This section describes a GGP system designed to perform the model discovery process. For the grammar that guided the GP process, the popular context-free grammar was used. The full grammar written in Backus–Naur form [34] is available in Figure 4. Considering the representation of the GGP candidates, each candidate is represented by a tree that is generated following the production rules of the grammar. Each GGP candidate (a program <p>) contains 9 expressions for the 9 role-related terms used in the roles model: role selection mechanism, role socialisation mechanism, role load, role incongruence, role strain, log-odds-out modifier, log-odds-in modifier, first-drink disposition, and next-drink disposition. Several groups of variables, along with constants and calibrated parameters, were defined.

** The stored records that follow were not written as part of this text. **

-- ==== Sys2Proof/Laws/State.lean ====
section
/-! SUPPORT. What each named update does to each field: one lemma per field per update, by rfl. -/

namespace Sys2Proof.Machine

variable (s : State)

/-! ### setRz -/

@[simp] theorem setRz_cfg (v : Nat) : (s.setRz v).cfg = s.cfg := rfl
@[simp] theorem setRz_ie (v : Nat) : (s.setRz v).ie = s.ie := rfl
@[simp] theorem setRz_diagEn (v : Nat) : (s.setRz v).diagEn = s.diagEn := rfl
@[simp] theorem setRz_done (v : Nat) : (s.setRz v).done = s.done := rfl
@[simp] theorem setRz_err (v : Nat) : (s.setRz v).err = s.err := rfl
@[simp] theorem setRz_diagv (v : Nat) : (s.setRz v).diagv = s.diagv := rfl
@[simp] theorem setRz_triv (v : Nat) : (s.setRz v).triv = s.triv := rfl
@[simp] theorem setRz_ecode (v : Nat) : (s.setRz v).ecode = s.ecode := rfl
@[simp] theorem setRz_phase (v : Nat) : (s.setRz v).phase = s.phase := rfl
@[simp] theorem setRz_cmd (v : Nat) : (s.setRz v).cmd = s.cmd := rfl
@[simp] theorem setRz_klog2 (v : Nat) : (s.setRz v).klog2 = s.klog2 := rfl
@[simp] theorem setRz_aneg (v : Nat) : (s.setRz v).aneg = s.aneg := rfl
@[simp] theorem setRz_bneg (v : Nat) : (s.setRz v).bneg = s.bneg := rfl
@[simp] theorem setRz_resNeg (v : Nat) : (s.setRz v).resNeg = s.resNeg := rfl
@[simp] theorem setRz_da (v : Nat) : (s.setRz v).da = s.da := rfl
@[simp] theorem setRz_db (v : Nat) : (s.setRz v).db = s.db := rfl
@[simp] theorem setRz_errIdx (v : Nat) : (s.setRz v).errIdx = s.errIdx := rfl
@[simp] theorem setRz_errSrc (v : Nat) : (s.setRz v).errSrc = s.errSrc := rfl
@[simp] theorem setRz_opa (v : Nat) : (s.setRz v).opa = s.opa := rfl
@[simp] theorem setRz_opb (v : Nat) : (s.setRz v).opb = s.opb := rfl
@[simp] theorem setRz_res (v : Nat) : (s.setRz v).res = s.res := rfl
@[simp] theorem setRz_rx (v : Nat) : (s.setRz v).rx = s.rx := rfl
@[simp] theorem setRz_ry (v : Nat) : (s.setRz v).ry = s.ry := rfl
@[simp] theorem setRz_rz (v : Nat) : (s.setRz v).rz = fitElem s.cfg v := rfl
@[simp] theorem setRz_mem (v : Nat) : (s.setRz v).mem = s.mem := rfl
@[simp] theorem setRz_diagReq (v : Nat) : (s.setRz v).diagReq = s.diagReq := rfl
@[simp] theorem setRz_work (v : Nat) : (s.setRz v).work = s.work := rfl
@[simp] theorem setRz_rstN (v : Nat) : (s.setRz v).rstN = s.rstN := rfl
@[simp] theorem setRz_inputs (v : Nat) : (s.setRz v).inputs = s.inputs := rfl
@[simp] theorem setRz_resp (v : Nat) : (s.setRz v).resp = s.resp := rfl

/-! ### setRes -/

@[simp] theorem setRes_cfg (v : Nat) (neg : Bool) : (s.setRes v neg).cfg = s.cfg := rfl
@[simp] theorem setRes_ie (v : Nat) (neg : Bool) : (s.setRes v neg).ie = s.ie := rfl
@[simp] theorem setRes_diagEn (v : Nat) (neg : Bool) : (s.setRes v neg).diagEn = s.diagEn := rfl
@[simp] theorem setRes_done (v : Nat) (neg : Bool) : (s.setRes v neg).done = s.done := rfl
@[simp] theorem setRes_err (v : Nat) (neg : Bool) : (s.setRes v neg).err = s.err := rfl
@[simp] theorem setRes_diagv (v : Nat) (neg : Bool) : (s.setRes v neg).diagv = s.diagv := rfl
@[simp] theorem setRes_triv (v : Nat) (neg : Bool) : (s.setRes v neg).triv = s.triv := rfl
@[simp] theorem setRes_ecode (v : Nat) (neg : Bool) : (s.setRes v neg).ecode = s.ecode := rfl
@[simp] theorem setRes_phase (v : Nat) (neg : Bool) : (s.setRes v neg).phase = s.phase := rfl
@[simp] theorem setRes_cmd (v : Nat) (neg : Bool) : (s.setRes v neg).cmd = s.cmd := rfl
@[simp] theorem setRes_klog2 (v : Nat) (neg : Bool) : (s.setRes v neg).klog2 = s.klog2 := rfl
@[simp] theorem setRes_aneg (v : Nat) (neg : Bool) : (s.setRes v neg).aneg = s.aneg := rfl
@[simp] theorem setRes_bneg (v : Nat) (neg : Bool) : (s.setRes v neg).bneg = s.bneg := rfl
@[simp] theorem setRes_resNeg (v : Nat) (neg : Bool) : (s.setRes v neg).resNeg = neg := rfl
@[simp] theorem setRes_da (v : Nat) (neg : Bool) : (s.setRes v neg).da = s.da := rfl
@[simp] theorem setRes_db (v : Nat) (neg : Bool) : (s.setRes v neg).db = s.db := rfl
@[simp] theorem setRes_errIdx (v : Nat) (neg : Bool) : (s.setRes v neg).errIdx = s.errIdx := rfl
@[simp] theorem setRes_errSrc (v : Nat) (neg : Bool) : (s.setRes v neg).errSrc = s.errSrc := rfl
@[simp] theorem setRes_opa (v : Nat) (neg : Bool) : (s.setRes v neg).opa = s.opa := rfl
@[simp] theorem setRes_opb (v : Nat) (neg : Bool) : (s.setRes v neg).opb = s.opb := rfl
@[simp] theorem setRes_res (v : Nat) (neg : Bool) : (s.setRes v neg).res = fitMag s.cfg v := rfl
@[simp] theorem setRes_rx (v : Nat) (neg : Bool) : (s.setRes v neg).rx = s.rx := rfl
@[simp] theorem setRes_ry (v : Nat) (neg : Bool) : (s.setRes v neg).ry = s.ry := rfl
@[simp] theorem setRes_rz (v : Nat) (neg : Bool) : (s.setRes v neg).rz = s.rz := rfl
@[simp] theorem setRes_mem (v : Nat) (neg : Bool) : (s.setRes v neg).mem = s.mem := rfl
@[simp] theorem setRes_diagReq (v : Nat) (neg : Bool) : (s.setRes v neg).diagReq = s.diagReq := rfl
@[simp] theorem setRes_work (v : Nat) (neg : Bool) : (s.setRes v neg).work = s.work := rfl
@[simp] theorem setRes_rstN (v : Nat) (neg : Bool) : (s.setRes v neg).rstN = s.rstN := rfl
@[simp] theorem setRes_inputs (v : Nat) (neg : Bool) : (s.setRes v neg).inputs = s.inputs := rfl
@[simp] theorem setRes_resp (v : Nat) (neg : Bool) : (s.setRes v neg).resp = s.resp := rfl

Each can be formed only by a defined combination of variables, operators, and constants. Some role-related terms use the same expression because they have the same structure and the same constraints, e.g., probFirstDrink and probNextDrink both use expression <e5>. This grammar provides a hierarchical structure that can capture the layers of role-related concepts in the reference model.

For the initialization of the GGP, we decided to start with an initial population filled with the same structure. The structure used as the starting point is the reference model, i.e., the structure designed by human modelers with the best fitted parameterization. Additionally, a multiobjective GGP was employed to simultaneously minimize both model error and complexity. These two objectives address the two aspects of value we discussed in Section 2.3: (i) the ability of the model to reproduce the phenomenon so far as we understand it from our beliefs and empirical data; (ii) the meaningful interpretability in terms of theory.

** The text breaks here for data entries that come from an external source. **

-- ==== Sys2Proof/Laws/PerInstr.lean ====
section
/-! SUPPORT. Facts about every command as syntax, one lemma per constructor: its word has the fixed
bits of its table row and zeros in the reserved bits (30_encoding.md R106, R107). -/

namespace Sys2Proof.Laws

/-- 30_encoding.md R107, R106 (2): the command's word matches its row under the row's mask, and its
reserved bits are 0. -/
def FixedBits.Statement (i : Instr) : Prop :=
  encode i &&& i.matchMask.2 = i.matchMask.1 ∧ reservedZero (encode i) = true

theorem FixedBits.nop : FixedBits.Statement .nop := by
  unfold FixedBits.Statement
  decide +kernel

theorem FixedBits.mul : FixedBits.Statement .mul := by
  unfold FixedBits.Statement
  decide +kernel

theorem FixedBits.enca (rd : Bank) : FixedBits.Statement (.enca rd) := by
  revert rd
  unfold FixedBits.Statement
  decide +kernel

theorem FixedBits.encb (rd : Bank) : FixedBits.Statement (.encb rd) := by
  revert rd
  unfold FixedBits.Statement
  decide +kernel

theorem FixedBits.dec (rs1 : Bank) : FixedBits.Statement (.dec rs1) := by
  revert rs1
  unfold FixedBits.Statement
  decide +kernel

theorem FixedBits.nttf (rd rs1 : Bank) : FixedBits.Statement (.nttf rd rs1) := by
  revert rd rs1
  unfold FixedBits.Statement
  decide +kernel

theorem FixedBits.ntti (rd rs1 : Bank) : FixedBits.Statement (.ntti rd rs1) := by
  revert rd rs1
  unfold FixedBits.Statement
  decide +kernel

theorem FixedBits.nttw (rd rs1 : Bank) : FixedBits.Statement (.nttw rd rs1) := by
  revert rd rs1
  unfold FixedBits.Statement
  decide +kernel

theorem FixedBits.scal (rd rs1 : Bank) : FixedBits.Statement (.scal rd rs1) := by
  revert rd rs1
  unfold FixedBits.Statement
  decide +kernel

theorem FixedBits.padd (rd rs1 rs2 : Bank) : FixedBits.Statement (.padd rd rs1 rs2) := by
  revert rd rs1 rs2
  unfold FixedBits.Statement
  decide +kernel

theorem FixedBits.psub (rd rs1 rs2 : Bank) : FixedBits.Statement (.psub rd rs1 rs2) := by
  revert rd rs1 rs2
  unfold FixedBits.Statement
  decide +kernel

theorem FixedBits.pmul (rd rs1 rs2 : Bank) : FixedBits.Statement (.pmul rd rs1 rs2) := by
  revert rd rs1 rs2
  unfold FixedBits.Statement
  decide +kernel

theorem FixedBits.madd : FixedBits.Statement .madd := by
  unfold FixedBits.Statement
  decide +kernel

theorem FixedBits.msub : FixedBits.Statement .msub := by
  unfold FixedBits.Statement
  decide +kernel

theorem FixedBits.mmul : FixedBits.Statement .mmul := by
  unfold FixedBits.Statement
  decide +kernel

theorem FixedBits.minv : FixedBits.Statement .minv := by
  unfold FixedBits.Statement
  decide +kernel

end Sys2Proof.Laws
end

The first objective, model error, is captured by comparing the simulated data from the model with the empirical data from the real world. The model error is described in equation (2) (Section 3.3). The second objective, complexity, is a proxy for interpretability and parsimony. Minimizing the complexity during model discovery also constrains the model discovery process from discovering too complex structures that overfit the empirical data and are not interpretable by domain experts. The complexity is defined by the number of nodes in the GGP candidate, with a special case that node ON is counted as 2 in contrast to node OFF being counted as 1. The drawback when using complexity as a proxy is that it does not guarantee meaningful interpretability, i.e., low complexity can also result in meaningless model structures. Therefore, at the end of every iteration of the model discovery process, we worked with the domain expert to verify the interpretability of all structures in terms of theoretical meaningfulness. We asked the expert to classify model structures using a crisp binary definition of credible or noncredible. While the judgment was holistic, the classification process was a deliberative discussion between the expert, the modeler, and the analyst. This discussion was recorded and used subsequently to produce a set of qualitative criteria for judging model credibility.

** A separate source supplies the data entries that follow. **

/-- RX, RY and the length set, the rest at reset. -/
def scalar (n : Nat) (x y : Nat) : State :=
  { State.reset with klog2 := BitVec.ofNat 5 n, rx := x, ry := y }

/-- Banks A and B written and the length set, the rest at reset. -/
def banks (n : Nat) (xs ys : List Nat) : State :=
  { State.reset with
    klog2 := BitVec.ofNat 5 n
    mem := writeBank Config.default 1 ys (writeBank Config.default 0 xs []) }

/-- The operands of a MUL set, the rest at reset. -/
def operands (na : Bool) (a : Nat) (nb : Bool) (b : Nat) : State :=
  { State.reset with aneg := na, opa := a, bneg := nb, opb := b }

/-- The command word in flight, then one step. -/
def run (s : State) (w : Nat) : Host.Outcome State Fault Refusal := step (s.withFetchWord 32 w)

/-- Elements 0.. of a bank are these. -/
def bankIs (t : State) (b : Bank) (xs : List Nat) : Bool :=
  (List.range xs.length).map (fun i => readElem t.cfg t.mem b.toNat i) == xs.map some

/-! ### WellFormed: each bank field of each class refuses the numbers above 5 (R103) -/

theorem smoke_d : Instr.wf (.enca 6) = false ∧ Instr.wf (.encb 7) = false := by decide
theorem smoke_s : Instr.wf (.dec 6) = false := by decide
theorem smoke_ds_rd : Instr.wf (.nttf 6 0) = false ∧ Instr.wf (.ntti 7 0) = false ∧
    Instr.wf (.nttw 6 0) = false ∧ Instr.wf (.scal 7 0) = false := by decide
theorem smoke_ds_rs1 : Instr.wf (.nttf 0 6) = false ∧ Instr.wf (.ntti 0 7) = false ∧
    Instr.wf (.nttw 0 6) = false ∧ Instr.wf (.scal 0 7) = false := by decide
theorem smoke_dss_rd : Instr.wf (.padd 6 0 0) = false ∧ Instr.wf (.psub 7 0 0) = false ∧
    Instr.wf (.pmul 6 0 0) = false := by decide
theorem smoke_dss_rs1 : Instr.wf (.padd 0 6 0) = false ∧ Instr.wf (.psub 0 7 0) = false ∧
    Instr.wf (.pmul 0 6 0) = false := by decide
theorem smoke_dss_rs2 : Instr.wf (.padd 0 0 6) = false ∧ Instr.wf (.psub 0 0 7) = false ∧
    Instr.wf (.pmul 0 0 6) = false := by decide
theorem smoke_legal : Instr.wf (.padd 5 5 5) = true ∧ Instr.wf .nop = true := by decide

/-! ### Decode: one word per command, written field by field (R101: reserved 13, RS2 3, 0, RS1 3, 0,
RD 3, OPC 8) -/

theorem decode_nop : decode 0b0000000000000_000_0_000_0_000_00000000 = some .nop := by
  decide +kernel
theorem decode_mul : decode 0b0000000000000_000_0_000_0_000_00000001 = some .mul := by
  decide +kernel
theorem decode_enca : decode 0b0000000000000_000_0_000_0_101_00010000 = some (.enca Bank.C) := by
  decide +kernel
theorem decode_encb : decode 0b0000000000000_000_0_000_0_001_00010001 = some (.encb Bank.B) := by
  decide +kernel
theorem decode_dec : decode 0b0000000000000_000_0_101_0_000_00010010 = some (.dec Bank.C) := by
  decide +kernel
theorem decode_nttf :
    decode 0b0000000000000_000_0_001_0_010_00100000 = some (.nttf Bank.FA Bank.B) := by
  decide +kernel
theorem decode_ntti :
    decode 0b0000000000000_000_0_100_0_101_00100001 = some (.ntti Bank.C Bank.FC) := by
  decide +kernel
theorem decode_nttw :
    decode 0b0000000000000_000_0_011_0_100_00100010 = some (.nttw Bank.FC Bank.FB) := by
  decide +kernel
theorem decode_scal :
    decode 0b0000000000000_000_0_101_0_001_00100011 = some (.scal Bank.B Bank.C) := by
  decide +kernel
theorem decode_padd :
    decode 0b0000000000000_011_0_010_0_100_00110000 = some (.padd Bank.FC Bank.FA Bank.FB) := by
  decide +kernel
theorem decode_psub :
    decode 0b0000000000000_001_0_000_0_101_00110001 = some (.psub Bank.C Bank.A Bank.B) := by
  decide +kernel
theorem decode_pmul :
    decode 0b0000000000000_101_0_100_0_011_00110010 = some (.pmul Bank.FB Bank.FC Bank.C) := by
  decide +kernel
theorem decode_madd : decode 0b0000000000000_000_0_000_0_000_01000000 = some .madd := by
  decide +kernel
theorem decode_msub : decode 0b0000000000000_000_0_000_0_000_01000001 = some .msub := by
  decide +kernel
theorem decode_mmul : decode 0b0000000000000_000_0_000_0_000_01000010 = some .mmul := by
  decide +kernel
theorem decode_minv : decode 0b0000000000000_000_0_000_0_000_01000011 = some .minv := by
  decide +kernel

/-- Undefined OPC, each reserved field, an unused field, a bank above 5 (R106). -/
theorem decode_refuses :
    decode 0b0000000000000_000_0_000_0_000_01000100 = none ∧
    decode 0b1000000000000_000_0_000_0_000_00000000 = none ∧
    decode 0b0000000000001_000_0_000_0_000_00000001 = none ∧
    decode 0b0000000000000_000_1_000_0_000_01000000 = none ∧
    decode 0b0000000000000_000_0_000_1_000_00010000 = none ∧
    decode 0b0000000000000_001_0_000_0_000_00100000 = none ∧
    decode 0b0000000000000_000_0_001_0_000_00010000 = none ∧
    decode 0b0000000000000_000_0_000_0_001_00010010 = none ∧
    decode 0b0000000000000_110_0_000_0_000_00110000 = none ∧
    decode 0b0000000000000_000_0_111_0_000_00100011 = none ∧
    decode 0b0000000000000_000_0_000_0_110_00010001 = none := by
  decide +kernel

/-! ### Commands -/

/-- R217: `go NOP; wait` leaves STATUS = 0x0000_0002. -/
theorem test_nop : nextIs (run State.reset 0x00000000)
    (fun t => t.statusWord == 0x00000002) = true := by decide +kernel

/-- VM2: -7 times 6 on the trivial path. -/
theorem test_mul_trivial : nextIs (run (operands true 7 false 6) 0x00000001)
    (fun t => t.res == 42 && t.resNeg && t.statusWord == 0x00000012 &&
      t.digitsWord == 0x00010001) = true := by decide +kernel

/-- VM17: the inexact product 2999 times 9997, K = 8. -/
theorem test_mul_ntt : nextIs (run (operands false 2999 false 9997) 0x00000001)
    (fun t => t.res == 29724003 && t.klog2 == 3 && t.digitsWord == 0x00040004 &&
      t.statusWord == 0x00000002) = true := by decide +kernel

/-- VC1. -/
theorem test_enca : nextIs (run { State.reset with klog2 := 3, opa := 1234 } 0x00000010)
    (fun t => bankIs t Bank.A [4, 3, 2, 1, 0, 0, 0, 0]) = true := by decide +kernel

/-- VC2: the high digits are dropped. -/
theorem test_encb : nextIs (run { State.reset with klog2 := 2, opb := 123456 } 0x00000111)
    (fun t => bankIs t Bank.B [6, 5, 4, 3]) = true := by decide +kernel

/-- VC10, with NEG set before (VC14). -/
theorem test_dec : nextIs
    (run { banks 3 [32, 52, 61, 60, 34, 16, 5, 0] [] with resNeg := true } 0x00000012)
    (fun t => t.res == 7006652 && !t.resNeg) = true := by decide +kernel

/-- VC13: E_RANGE at index 2. -/
theorem test_dec_range : nextIs (run (banks 3 [1, 2, 257, 0, 0, 0, 0, 0] []) 0x00000012)
    (fun t => t.statusWord == 0x00000304 && t.errinfoWord == 0x00010002 && t.res == 0) = true := by
  decide +kernel

/-- 95_test_vectors.md §2.3, K = 4. -/
theorem test_nttf : nextIs (run (banks 2 [1, 2, 3, 4] []) 0x00000220)
    (fun t => bankIs t Bank.FA [10, 7, 15, 6]) = true := by decide +kernel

For the selection process, the popular NSGA-II optimizer [35] was used to develop an even representation of the Pareto front that shows the trade-off between model error and complexity. During the evaluation, the corresponding expressions in the simulation’s source code were edited based on a candidate structure; then the simulation was recompiled and run in order to collect the simulated results for calculating the model error.

The described GGP system was implemented using the PonyGE2 toolkit [34] and set up with the following parameters:(i)500 GGP candidates per generation(ii)Initialization: 500 copies of the reference structure(iii)GP operators: 75% subtree crossover and 25% subtree mutation(iv)Maximum tree depth: 17(v)2 objectives (goodness of fit and complexity) with NSGA-II replacement and selection operators

The GGP process was run on an Intel i9 9980XE processor with 36 cores. The source code of the simulation with the best calibrated parameters (RepastHPC) and the GGP system (PonyGE2) is available at bitbucket.org/r01cascade/roles_ggp_complexity and is licensed under the GNU General Public License version 3.

4. Results

4.1. GGP Results and the Pareto Front

In the case study, three iterations of the model discovery process were required to produce any structures that the domain expert deemed as credible. Modifications were made to the grammar between each iteration in an attempt to improve the effectiveness of the discovery process. This was an open-ended trial and error iterative process involving the modeler and the analyst. We stopped the process once credible structures had been discovered. The evolution of the grammar is documented in the Supplementary Material A. The final grammar is shown in Figure 4.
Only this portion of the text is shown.